En los flancos, sin embargo, todo se veía más claro: habían pasado casi de largo junto a la infantería pesada púnica y libia la cual, de repente, alzó sus picas, giró 90º sobre sí misma y volvió a descender sus armas contra las formaciones romanas cercanas, las cuales se aprestaron, gallardas, a contraatacar. Rechazados, empero, en estos puntos, los romanos comenzaron a retroceder, obligando a las unidades centrales y de retaguardia a apretarse unas contra otras. Mientras tanto, en vanguardia, el centro cartaginés resistía, tozudo. Poco a poco, los bisoños legionarios de las líneas traseras empezaron a comprobar que el espacio entre unidades se reducía, hasta entrar en contacto unas con otras. Después, sumergidos en una nube de polvo cada vez más densa, cada soldado comenzó a perder el necesario espacio vital para blandir sus armas… y hasta para moverse.
Pocos entendían lo que estaba pasando; muy pocos, se dieron cuenta de que el bárcida había cerrado, una vez más su trampa, la más letal que hubiera creado nunca su asesino ingenio militar. Solo el miedo, fiel hija de su madre –la incertidumbre humana–, parecía saber qué estaba sucediendo. Ese miedo que se leía en los ojos desorbitados de chicos que, disfrazados de soldados, querían, simplemente, entender. Las miradas de unos cuantos comprendieron, al fin, cuando la caballería de Aníbal cayó sobre sus espaldas desde retaguardia, cerrando el abrazo de garrote que atenazaba al mayor ejército jamás reunido por Roma. Una vez más, los jinetes de la ciudad del Tíber y sus aliados itálicos habían cedido ante sus superiores adversarios, dejando inerme a la infantería pesada.
En vanguardia hacía tiempo que los legionarios no recibían ya relevo. No había espacio para ejecutar tan eficiente maniobra y, para colmo, incansables, hispanos y celtas contraatacaron con renovado y cruel entusiasmo. En los flancos, las picas púnicas cosechaban las vidas de quienes aún tratan de infiltrarse entre ellas para alcanzar las manos que las sostenían. Muchos trataban huir pero, atrapados entre la masa de sus compañeros, en idéntico estado de pánico desbocado, no podían hacer el más mínimo movimiento. Tan comprimidos estaban que sus escudos no caían al suelo, a pesar de que no pocos los habían soltado. Solo les quedaba gritar, bamboleándose de un modo siniestro sobre una nueva alfombra de orina y heces que no tardaría en conocer la sangre.
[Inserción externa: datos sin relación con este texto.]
-- ==== Sys2Proof/Machine/Flags.lean ====
section
/-! DEFINITION. The flags and lines the part computes: the level conditions, ATTN, READY, MEMORY_ALARM, available
authority, the supply state of two input levels, and the named operations that set and clear event flags. -/

namespace Sys2Proof.Machine

open Sys2Proof

/-- RESULT_WAITING is pending while some lane's foreground buffer holds a result (R179). -/
def State.resultWaiting (s : State) : Bool :=
  s.lanes.toList.any (·.foreground.isSome)

/-- MEMORY_ALARM is pending while the error count is at least 2 to the power of the alarm exponent (R153). -/
def State.memoryAlarm (s : State) : Bool :=
  2 ^ s.store.alarmExponent ≤ s.store.errorCount

/-- ATTN is high while an enabled flag is set or an enabled condition is pending (R179). -/
def State.attn (s : State) : Bool :=
  (s.settings.mask.authorityLow && s.events.authorityLow)
  || (s.settings.mask.laneBarred && s.events.laneBarred)
  || (s.settings.mask.dayOverdue && s.events.dayOverdue)
  || (s.settings.mask.rowDamaged && s.events.rowDamaged)
  || (s.settings.mask.supplyChange && s.events.supplyChange)
  || (s.settings.mask.resultWaiting && s.resultWaiting)
  || (s.settings.mask.memoryAlarm && s.memoryAlarm)

/-- READY is high while a reply is available to be read (R174). -/
def State.readyLine (s : State) : Bool :=
  match s.exchange with
  | .replyReady _ => true
  | _ => false

/-- Available authority: granted less spent less reserved (R127). -/
def Authority.available (a : Authority) : Nat :=
  a.granted - a.spent - a.reserved

/-- The supply state of the two input levels (R162). -/
def supplyOf (mainsOk pwrWarn : Bool) : Supply :=
  if pwrWarn then .holding else if mainsOk then .mains else .battery

/-- Sets AUTHORITY_LOW (R133, R178). -/
def State.raiseAuthorityLow (s : State) : State :=
  { s with events := { s.events with authorityLow := true } }

/-- Sets LANE_BARRED (R89, R178). -/
def State.raiseLaneBarred (s : State) : State :=
  { s with events := { s.events with laneBarred := true } }

/-- Sets DAY_OVERDUE (R142, R144, R178). -/
def State.raiseDayOverdue (s : State) : State :=
  { s with events := { s.events with dayOverdue := true } }

/-- Sets ROW_DAMAGED (R150, R151, R178). -/
def State.raiseRowDamaged (s : State) : State :=
  { s with events := { s.events with rowDamaged := true } }

/-- Sets SUPPLY_CHANGE (R163, R178). -/
def State.raiseSupplyChange (s : State) : State :=
  { s with events := { s.events with supplyChange := true } }

/-- Clears the flags a set names; the two level conditions of the set have no effect (R180). -/
def EventFlags.clear (f : EventFlags) (named : AttentionMask) : EventFlags :=
  { authorityLow := f.authorityLow && !named.authorityLow
    laneBarred := f.laneBarred && !named.laneBarred
    dayOverdue := f.dayOverdue && !named.dayOverdue
    rowDamaged := f.rowDamaged && !named.rowDamaged
    supplyChange := f.supplyChange && !named.supplyChange }

/-- The low-mark rule R133: AUTHORITY_LOW is set when "available is below the low mark" did not hold before and
holds now. -/
def State.noteAuthority (before s : State) : State :=
  if ¬ before.authority.available < before.settings.lowMark ∧ s.authority.available < s.settings.lowMark then
    s.raiseAuthorityLow
  else s

end Sys2Proof.Machine
end

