-- ==== Sys2Proof/Machine/Tariffs.lean ====
section
/-! DEFINITION. Tariffs and the purchase calculation (R30 to R52): month rollover (R7), the nine stages (R39 to R48), the
quotation outcomes (R51), and the tariff unit's requests and events: SET_TARIFF, CLEAR_PENDING_TARIFF, READ_TARIFF, their
row writes, and MONTH_ADVANCE. -/

namespace Sys2Proof.Machine

open Sys2Proof

/-! ## Month rollover (R7) -/

/-- Month rollover of a record against a month (R7): nothing changes when the stamps are equal. -/
def MeterRecord.rollover (r : MeterRecord) (month : Nat) : MeterRecord :=
  if r.monthStamp = month then r
  else { r with monthEnergy := 0, chargePaid := 0, allowanceIssued := false, monthStamp := month }

/-! ## The block walk (R44) -/

/-- What a walk has bought, its running month-to-date energy, the money left, the cost, and the block it stopped in. -/
structure Walk where
  bought : Nat
  energy : Nat
  money : Nat
  cost : Nat
  block : Nat
  deriving DecidableEq, Repr

/-- The whole tenths the money buys at one price: the walk stops here. -/
def Walk.stop (price block energy bought money cost : Nat) : Walk :=
  let q := money / price
  ⟨bought + q, energy + q, money - q * price, cost + q * price, block⟩

/-- The walk of R44 from block number `block` on. A bounded block whose threshold does not exceed the running energy is
passed: the walk starts in the first block whose threshold exceeds it. -/
def walkBlocks (lastPrice : Nat) : List Block → Nat → Nat → Nat → Nat → Nat → Walk
  | [], block, energy, bought, money, cost => Walk.stop lastPrice block energy bought money cost
  | b :: rest, block, energy, bought, money, cost =>
    if b.threshold ≤ energy then walkBlocks lastPrice rest (block + 1) energy bought money cost
    else
      let room := b.threshold - energy
      let full := room * b.price
      if full ≤ money then
        walkBlocks lastPrice rest (block + 1) b.threshold (bought + room) (money - full) (cost + full)
      else Walk.stop b.price block energy bought money cost

/-- The number of the block in which a walk would start (R44, R48). -/
def startBlock : List Block → Nat → Nat → Nat
  | [], block, _ => block
  | b :: rest, block, energy => if b.threshold ≤ energy then startBlock rest (block + 1) energy else block

/-! ## The nine stages (R40 to R48) -/

/-- Stage 2: arrears recovered (R41). -/
def recovery (arrears rate tender : Nat) : Nat :=
  min arrears (tender * rate / 100)

/-- Stage 3: charge collected from what remains of the tender (R42). The subtraction holds the charge due at 0. -/
def collection (charge paid remaining : Nat) : Nat :=
  min (charge - paid) remaining

/-- Stage 8: the allowance due (R47). -/
def allowanceDue (c : TariffClass) (r : MeterRecord) : Option Nat :=
  if 0 < c.allowance ∧ r.allowanceIssued = false then some c.allowance else none

/-- The calculation of a zero tender: stage 8, then stage 9 (R48). -/
def calculateZero (c : TariffClass) (r : MeterRecord) : Except RefusalCode Calculation :=
  let due := allowanceDue c r
  if due = none ∧ r.pendingGeneration = none then .error .nothingDue
  else
    .ok
      { recovered := 0, arrears := r.arrears, arrearsCleared := false, collected := 0, chargePaid := r.chargePaid
        bought := 0, monthEnergy := r.monthEnergy, blockReached := startBlock c.bounded 1 r.monthEnergy
        energyCost := 0, carry := r.carry, allowance := due, allowanceIssued := r.allowanceIssued || due.isSome }

/-- Stages 2 to 8 of a tender above 0 that has passed the limits (R41 to R47). -/
def calculatePaid (c : TariffClass) (r : MeterRecord) (tender : Nat) : Except RefusalCode Calculation :=
  let recovered := recovery r.arrears r.recoveryRate tender
  let collected := collection c.charge r.chargePaid (tender - recovered)
  let money := (tender - recovered - collected) * 1000 + r.carry
  let w := walkBlocks c.lastPrice c.bounded 1 r.monthEnergy 0 money 0
  let due := allowanceDue c r
  if 999999 < w.bought ∨ 9999999 < w.energy then .error .amountOverflow
  else
    .ok
      { recovered := recovered, arrears := r.arrears - recovered
        arrearsCleared := decide (0 < r.arrears ∧ r.arrears - recovered = 0)
        collected := collected, chargePaid := r.chargePaid + collected, bought := w.bought, monthEnergy := w.energy
        blockReached := w.block, energyCost := w.cost, carry := w.money, allowance := due
        allowanceIssued := r.allowanceIssued || due.isSome }

/-- The purchase calculation of R39 on a record after rollover. -/
def calculate (c : TariffClass) (r : MeterRecord) (tender : Nat) : Except RefusalCode Calculation :=
  if tender = 0 then calculateZero c r
  else if tender < c.tenderMin then .error .limitLow
  else if c.tenderMax < tender then .error .limitHigh
  else calculatePaid c r tender

/-! ## The tokens an item would issue (R55, R56) -/

/-- The key change pair that a pending generation makes due, with the amount field of KEY_CHANGE_A (R55, R59); the amount
of KEY_CHANGE_B is the confirmation value, known when it is computed. -/
def keyChangePair (r : MeterRecord) : List (TokenKind × Nat) :=
  match r.pendingGeneration with
  | some h => [(.keyChangeA, h), (.keyChangeB, 0)]
  | none => []

/-- The group of a purchase item in group order (R55). -/
def purchaseGroup (r : MeterRecord) (v : Calculation) : List (TokenKind × Nat) :=
  keyChangePair r ++ (v.allowance.map fun a => (TokenKind.allowance, a)).toList
    ++ (if 0 < v.bought then [(TokenKind.credit, v.bought)] else [])

/-- The group of a service item (R56). -/
def serviceGroup (r : MeterRecord) (kind : TokenKind) (amount : Nat) : List (TokenKind × Nat) :=
  keyChangePair r ++ [(kind, amount)]

/-- A group of `n` tokens fits above a sequence (R60). -/
def sequenceRoom (sequence n : Nat) : Bool :=
  n == 0 || sequence + n ≤ maxSequence

/-! ## The tariff unit (R31, R37, R38) -/

/-- A class of a bank, numbered 1 to 15. -/
def Bank.cls (b : Bank) (k : Nat) : Option TariffClass :=
  if k = 0 then none else (b.classes[k - 1]?).join

/-- A class of the active bank: the snapshot an engine asks for (R38). -/
def TariffUnit.snapshot (t : TariffUnit) (k : Nat) : Option TariffClass :=
  match t.active with
  | some p => p.2.cls k
  | none => none

/-- The bank switch at a month advance (R37). -/
def TariffUnit.advance (t : TariffUnit) (month : Nat) : TariffUnit :=
  match t.pending with
  | some p => if p.2.effective ≤ month then { t with active := some p, pending := none } else t
  | none => t

/-- The quote outcome of an ACTIVE record after virtual rollover, with the class the active bank gives (R51). -/
def quoteOutcome (cls : Option TariffClass) (r : MeterRecord) (tender : Nat) : QuoteOutcome :=
  match cls with
  | none => .classUndefined
  | some c =>
    match calculate c r tender with
    | .error .limitLow => .limitLow c.tenderMin c.tenderMax
    | .error .limitHigh => .limitHigh c.tenderMin c.tenderMax
    | .error .amountOverflow => .amountOverflow
    | .error _ => .nothingDue
    | .ok v =>
      let group := purchaseGroup r v
      if sequenceRoom r.sequence group.length then
        .pass v (group.map (·.1)) (if group.isEmpty then 0 else r.sequence + 1)
      else .sequenceExhausted

/-! ## The requests -/

/-- The banks once every month-advance event that has been handed to the unit is taken, oldest first (R37, R139). -/
def TariffUnit.settle (t : TariffUnit) : TariffUnit :=
  t.advances.foldl TariffUnit.advance { t with advances := [] }

/-- The tariff unit takes the month advances handed to it before a request that writes a tariff row (log entry 21). -/
def State.settleTariff (s : State) : State :=
  { s with tariff := s.tariff.settle }

/-- The tariff row that SET_TARIFF writes: the one that does not give the active bank, or row 0 (R34). -/
def TariffUnit.writeRow (t : TariffUnit) : Fin 2 :=
  match t.active with
  | some p => if p.1 = 0 then 1 else 0
  | none => 0

/-- SET_TARIFF at the tariff unit (R33, R34). The row is chosen by the banks in force once the month advances that came
before the request are taken, so that no advance falls into the write (R34). -/
def State.setTariffRequest (body : List Byte) (s : State) : State :=
  match checkTariff s.authority.month body with
  | .error k => s.respond .badField (.failingClass k)
  | .ok bank => s.settleTariff.place (.setTariff s.settleTariff.tariff.writeRow bank)

/-- SET_TARIFF (R33). -/
def execSetTariff (lane : LaneId) (tag : Tag) (body : List Byte) (s : State) : Host.Outcome State Fault Refusal :=
  .next (s.takeSupervisor .setTariff lane tag (State.setTariffRequest body))

/-- The tariff-row write of SET_TARIFF completes: the pending bank becomes LOADED (R34). -/
def State.tariffWritten (row : Fin 2) (bank : Bank) (s : State) : State :=
  ({ s with memory := s.memory.writeTariff row (some bank)
            tariff := { s.tariff with pending := some (row, bank) } }.finishOp).answer .done

/-- SET_TARIFF_WRITE_DONE (R34). -/
def execSetTariffWriteDone (s : State) : Host.Outcome State Fault Refusal :=
  .next (match s.current with
    | some (.setTariff row bank) => s.tariffWritten row bank
    | _ => s)

/-- CLEAR_PENDING_TARIFF at the tariff unit (R35), which first takes the month advances that came before it. -/
def State.clearTariffRequest (body : List Byte) (s : State) : State :=
  match decodeEmpty body with
  | none => s.answer .badField
  | some _ =>
    match s.settleTariff.tariff.pending with
    | some p => s.settleTariff.place (.clearTariff p.1)
    | none => s.settleTariff.respond .done (.bankCleared false)

/-- CLEAR_PENDING_TARIFF (R35). -/
def execClearPendingTariff (lane : LaneId) (tag : Tag) (body : List Byte) (s : State) : Host.Outcome State Fault Refusal :=
  .next (s.takeSupervisor .clearPendingTariff lane tag (State.clearTariffRequest body))

/-- The tariff-row write of CLEAR_PENDING_TARIFF completes: the pending bank becomes EMPTY (R35). -/
def State.tariffCleared (row : Fin 2) (s : State) : State :=
  ({ s with memory := s.memory.writeTariff row none
            tariff := { s.tariff with pending := none } }.finishOp).respond .done (.bankCleared true)

/-- CLEAR_TARIFF_WRITE_DONE (R35). -/
def execClearTariffWriteDone (s : State) : Host.Outcome State Fault Refusal :=
  .next (match s.current with
    | some (.clearTariff row) => s.tariffCleared row
    | _ => s)

/-- The report of READ_TARIFF (R36). -/
def TariffUnit.report (t : TariffUnit) (pendingBank : Bool) (k : Nat) : TariffReport :=
  { activeMonth := t.active.map (·.2.effective)
    pendingMonth := t.pending.map (·.2.effective)
    tariffClass := ((if pendingBank then t.pending else t.active).bind fun p => p.2.cls k) }

/-- READ_TARIFF at the tariff unit (R36). -/
def State.readTariffRequest (body : List Byte) (s : State) : State :=
  match decodeReadTariff body with
  | none => s.answer .badField
  | some (pendingBank, k) => s.respond .done (.tariff (s.tariff.report pendingBank k))

/-- READ_TARIFF (R36). -/
def execReadTariff (lane : LaneId) (tag : Tag) (body : List Byte) (s : State) : Host.Outcome State Fault Refusal :=
  .next (s.takeSupervisor .readTariff lane tag (State.readTariffRequest body))

/-- The tariff unit takes the oldest month-advance event handed to it (R37, R139). -/
def TariffUnit.takeAdvance (t : TariffUnit) : TariffUnit :=
  match t.advances with
  | month :: rest => { t with advances := rest }.advance month
  | [] => t

/-- MONTH_ADVANCE (R37). -/
def execMonthAdvance (s : State) : Host.Outcome State Fault Refusal :=
  .next { s with tariff := s.tariff.takeAdvance }

/-! ## Start-up (R32) -/

/-- The bank a tariff row holds, with its row number. -/
def rowBank (rows : Vector (Row (Option Bank)) 2) (i : Fin 2) : Option (Fin 2 × Bank) :=
  rows[i].content.map fun b => (i, b)

/-- The active bank that the tariff rows give at month `m`: the greater effective month not above it (R32). -/
def startupActive (rows : Vector (Row (Option Bank)) 2) (m : Nat) : Option (Fin 2 × Bank) :=
  let held (i : Fin 2) := (rowBank rows i).filter fun p => p.2.effective ≤ m
  match held 0, held 1 with
  | some p, some q => if p.2.effective < q.2.effective then some q else some p
  | some p, none => some p
  | none, q => q

/-- The pending bank that the tariff rows give at month `m` (R32). -/
def startupPending (rows : Vector (Row (Option Bank)) 2) (m : Nat) : Option (Fin 2 × Bank) :=
  let held (i : Fin 2) := (rowBank rows i).filter fun p => m < p.2.effective
  match held 0 with
  | some p => some p
  | none => held 1

/-- The tariff unit's banks at start-up (R32). -/
def startupTariff (rows : Vector (Row (Option Bank)) 2) (m : Nat) : TariffUnit :=
  { active := startupActive rows m, pending := startupPending rows m, advances := [] }

end Sys2Proof.Machine
end

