/-- R136 and R139: CLOSE_DAY on day 65,535 is DAY_LIMIT, CLOSE_MONTH in month 65,535 MONTH_LIMIT; else the office row is written.
As the write of a day close completes, with no minute left due (log entry 3), the day rises by 1, the tally, the day age and
the prescaler are 0 and the overdue flag is clear, and the reply gives the day closed with its tally. As that of a month
close completes the month rises by 1 and the tariff unit is handed the advance. R141: the completion of a day-age write
changes no value. -/
def Obligations.PeriodsClose : Prop :=
  (∀ (tag : Tag) (s : State), s.TakesSupervisor →
    exec (.closeDay 0 tag []) s = .next (
      if s.authority.day = 65535 then s.replied .closeDay 0 tag { s.lane 0 with idle := 0 } .dayLimit .empty
      else (s.working .closeDay 0 tag).place (.office .closeDay))
    ∧ exec (.closeMonth 0 tag []) s = .next (
      if s.authority.month = 65535 then s.replied .closeMonth 0 tag { s.lane 0 with idle := 0 } .monthLimit .empty
      else (s.working .closeMonth 0 tag).place (.office .closeMonth)))
  ∧ (∀ (row : OfficeRow) (lane : LaneId) (h : Header) (overlap : Bool) (s : State), s.exchange = .working lane h overlap →
    (s.store.inProgress = some ⟨.office .closeDay, some row, none⟩ → s.authority.prescaler < 60 →
      exec .closeDayWriteDone s = .next ({ s with
        memory := s.memory.writeOffice row
        authority := { s.authority with
          day := s.authority.day + 1, tally := {}, overdue := false, dayAge := 0, prescaler := 0 }
        }.finishOp.completed lane h overlap .done (.dayClosed s.authority.day s.authority.tally)))
    ∧ (s.store.inProgress = some ⟨.office .closeMonth, some row, none⟩ → exec .closeMonthWriteDone s = .next ({ s with
        memory := s.memory.writeOffice row
        authority := { s.authority with month := s.authority.month + 1 }
        tariff := { s.tariff with advances := s.tariff.advances ++ [s.authority.month + 1] }
        }.finishOp.completed lane h overlap .done (.month (s.authority.month + 1)))))
  ∧ ∀ (row : OfficeRow) (s : State), s.store.inProgress = some ⟨.office .dayAge, some row, none⟩ →
    exec .dayAgeWriteDone s = .next { s with memory := s.memory.writeOffice row }.finishOp

/-! ## Office-wide requests -/

/-- R182, R183 and R154. SET_OFFICE is placed, but for an office id that would change after a grant; as its write completes the
settings take effect, a changed day limit that the day age has reached sets the overdue flag (R142) and a low mark raised
above available sets AUTHORITY_LOW (R133). SET_MEMORY_ALARM is placed with its exponent held at 23; as its write completes the
exponent and the error count take their values. That the store takes its next operation before the overdue flag is set is
log entry 43. -/
def Obligations.OfficeSettingsTakeEffect : Prop :=
  (∀ (tag : Tag) (body : List Byte) (s : State), s.TakesSupervisor →
    exec (.setOffice 0 tag body) s = .next (match decodeSetOffice body with
      | none => s.replied .setOffice 0 tag { s.lane 0 with idle := 0 } .badField .empty
      | some st =>
        if 0 < s.authority.lastSerial ∧ st.officeId ≠ s.settings.officeId then
          s.replied .setOffice 0 tag { s.lane 0 with idle := 0 } .badField .empty
        else (s.working .setOffice 0 tag).place (.office (.setOffice st)))
    ∧ exec (.setMemoryAlarm 0 tag body) s = .next (match decodeSetMemoryAlarm body with
      | none => s.replied .setMemoryAlarm 0 tag { s.lane 0 with idle := 0 } .badField .empty
      | some (exponent, count) =>
        (s.working .setMemoryAlarm 0 tag).place (.office (.setAlarm (min exponent 23) count))))
  ∧ ∀ (row : OfficeRow) (lane : LaneId) (h : Header) (overlap : Bool) (s : State), s.exchange = .working lane h overlap →
    (∀ st t u, s.store.inProgress = some ⟨.office (.setOffice st), some row, none⟩ →
      t = { s with memory := s.memory.writeOffice row, settings := st }.finishOp →
      u = (if st.dayLimit ≠ s.settings.dayLimit ∧ s.authority.overdue = false ∧ st.dayLimit * 60 ≤ s.authority.dayAge then
          { t with
            authority := { s.authority with overdue := true }
            events := { s.events with dayOverdue := true } }.place (.office .dayAge)
        else t) →
      exec .setOfficeWriteDone s = .next ({ u with events := { u.events with authorityLow := u.events.authorityLow
          || (s.settings.lowMark ≤ s.authority.available && s.authority.available < st.lowMark) }
          }.completed lane h overlap .done (.settings st)))
    ∧ ∀ exponent count, s.store.inProgress = some ⟨.office (.setAlarm exponent count), some row, none⟩ →
      exec .memoryAlarmWriteDone s = .next ({ s with
        memory := s.memory.writeOffice row
        store := { s.store with alarmExponent := exponent, errorCount := count }
        }.finishOp.completed lane h overlap .done (.alarm exponent count))

/-- R180: CLEAR_EVENTS clears the flags it names and shows every flag and condition afterwards; a condition it names has no
effect. R177 and R181: READ_STATUS on lane 0 is answered in every office state and every state of lane 0; it reports what the
units hold and changes nothing but lane 0's idle seconds; by the model's choice the next row of the scan is the one whose read is
in progress (log entry 44) and the start-up step goes by its number (log entry 45). The supervisor code is in no byte of the reply. R179: ATTN is high exactly while an enabled flag
is set or an enabled condition is pending. -/
def Obligations.EventsAndStatusAnswer : Prop :=
  (∀ (tag : Tag) (body : List Byte) (s : State), s.TakesSupervisor →
    exec (.clearEvents 0 tag body) s = .next (match decodeClearEvents body with
      | none => s.replied .clearEvents 0 tag { s.lane 0 with idle := 0 } .badField .empty
      | some named =>
        let events : EventFlags := ⟨s.events.authorityLow && !named.authorityLow, s.events.laneBarred && !named.laneBarred,
          s.events.dayOverdue && !named.dayOverdue, s.events.rowDamaged && !named.rowDamaged,
          s.events.supplyChange && !named.supplyChange⟩
        { s with events := events }.replied .clearEvents 0 tag { s.lane 0 with idle := 0 } .done (.events events
          (s.lanes.toList.any fun l => l.foreground.isSome) (2 ^ s.store.alarmExponent ≤ s.store.errorCount))))
  ∧ (∀ (tag : Tag) (s : State), s.resetHeld = false → s.exchange = .idle → s.tickSettled = true →
    exec (.readStatus 0 tag []) s = .next (s.replied .readStatus 0 tag { s.lane 0 with idle := 0 } .done (.status
      { office := s.office
        startupStep := if s.office = .starting then s.current.bind RowOp.startupStep else none
        nextRow := if s.office = .starting then s.current.bind RowOp.scanRow else none
        fault := s.faultRecord, supply := s.supply, events := s.events
        resultWaiting := s.lanes.toList.any fun l => l.foreground.isSome
        memoryAlarm := 2 ^ s.store.alarmExponent ≤ s.store.errorCount
        available := s.authority.granted - s.authority.spent - s.authority.reserved, reserved := s.authority.reserved
        granted := s.authority.granted, spent := s.authority.spent, lastSerial := s.authority.lastSerial
        day := s.authority.day, month := s.authority.month, dayAge := s.authority.dayAge, overdue := s.authority.overdue
        engines := ⟨s.engines.a.report, s.engines.b.report⟩, errorCount := s.store.errorCount
        alarmExponent := s.store.alarmExponent, damagedRows := s.store.damaged.length, orphans := s.store.orphans
        overflow := s.store.overflow, passes := s.store.scrubber.passes, settings := s.settings })))
  ∧ (∀ s : State, s.attn = true ↔ (s.settings.mask.authorityLow = true ∧ s.events.authorityLow = true)
    ∨ (s.settings.mask.laneBarred = true ∧ s.events.laneBarred = true)
    ∨ (s.settings.mask.dayOverdue = true ∧ s.events.dayOverdue = true)
    ∨ (s.settings.mask.rowDamaged = true ∧ s.events.rowDamaged = true)
    ∨ (s.settings.mask.supplyChange = true ∧ s.events.supplyChange = true)
    ∨ (s.settings.mask.resultWaiting = true ∧ ∃ l, (s.lane l).foreground ≠ none)
    ∨ (s.settings.mask.memoryAlarm = true ∧ 2 ^ s.store.alarmExponent ≤ s.store.errorCount))
  ∧ ∀ (r : StatusReport) (code : Nat),
    bodyBytes (.status { r with settings := { r.settings with supervisorCode := code } }) = bodyBytes (.status r)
Al final, la presión, la mera lucha por la supervivencia y el agotamiento de las fuerzas cartaginesas permitió escapar, espantados, a varios millares de romanos, desde soldados rasos hasta tribunos y otros mandos. Otros tantos fueron cautivos. En el recuerdo de Roma permanecería ya, sin embargo, imborrable, la memoria de una tragedia, de una jornada de horror, pavoroso y sangriento ornato del genio de Aníbal, que otros comandantes tratarían –y siguen tratando– de replicar con dispar fortuna, fieles marionetas del tan humano afán por el fratricidio.